Why? One-note attacks invite eight-man boxes (three rush, eight drop). This splits their souls.
5. Screens and Draws
RB/WR screens: Quick passes to playmakers, block downfield. Delayed draws: Feint pass, burst vacated gaps.
Why? Hides O-line leaks, keeps ‘Bama-types guessing.
This isn’t wheel-reinvention—it’s football fundamentals. Kelly: Ditch the suit, spend dawns in the film room, sweat the practice reps in cleats, and keep the headphones on all game with the play sheet in hand. Okay, cleats optional, but they work for Blake Baker. Your PowerPoints? Locker-room dust-bunnies now. Fans shelled out for brawn and banners, not memos.
BK, what’s left to lose? Dive in, get and stay connected, start getting and stay dirty—or keep watching the moles overrun Tiger Stadium.
Fehoko’s Message
In his latest YouTube podcast, “A message to LSU football,” former LSU national champion and NFL veteran defensive tackle Breiden Fehoko delivers a passionate, frustrated plea to the Tigers program amid their 4-1 start to the 2025 season. Speaking as an alum deeply invested in LSU’s success, Fehoko laments the team’s apparent loss of identity and fire, stating that for any true fan, the season already feels over despite the record. He highlights a lack of player-led leadership and culture, insisting that “something’s gotta change”—whether it comes from the coaching staff or the players themselves—to reignite the program’s storied toughness and swagger.
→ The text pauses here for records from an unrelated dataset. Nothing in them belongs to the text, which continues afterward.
-- ==== Sys2Proof/Word.lean ====
section
/-! DEFINITION. The word types of the block (00_scope.md R16, R17). Widths that the configuration fixes (`P`, `W`, the
width of `numActive`) have no type here: those registers are natural numbers below an explicit power of two. -/

namespace Sys2Proof

/-- A `u_8`: an input byte, a volume, a duty value, a stored key, a decoder latch (00_scope.md R16). -/
abbrev Byte := BitVec 8

/-- A `u_7`: a key or velocity operand, `0..127` (00_scope.md R16, 30_encoding.md R74). -/
abbrev Data7 := BitVec 7

/-- The `cmd` field of a status byte (30_encoding.md R71). -/
abbrev Cmd := BitVec 3

/-- The `ch` field of a status byte, `0..15` (30_encoding.md R71). -/
abbrev Channel := BitVec 4

/-- A command-port word (30_encoding.md R78). -/
abbrev PortWord := BitVec 15

end Sys2Proof
end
Fehoko points to the brutal remaining schedule as a potential death knell, predicting losses to teams like Vanderbilt, South Carolina, Alabama, and Oklahoma, which he sees as winnable but reflective of broader motivational issues. He expresses skepticism about a turnaround but holds out hope, joking that he wants someone to clip the video after an SEC Championship appearance to call him out for not knowing football. The overall tone is raw and urgent, blending tough love with evident pain over the program’s direction, including specific gripes like head coach Brian Kelly reportedly turning away alumni eager to train with the current roster. Fehoko’s message underscores his belief that LSU must rediscover its championship DNA immediately to salvage the season.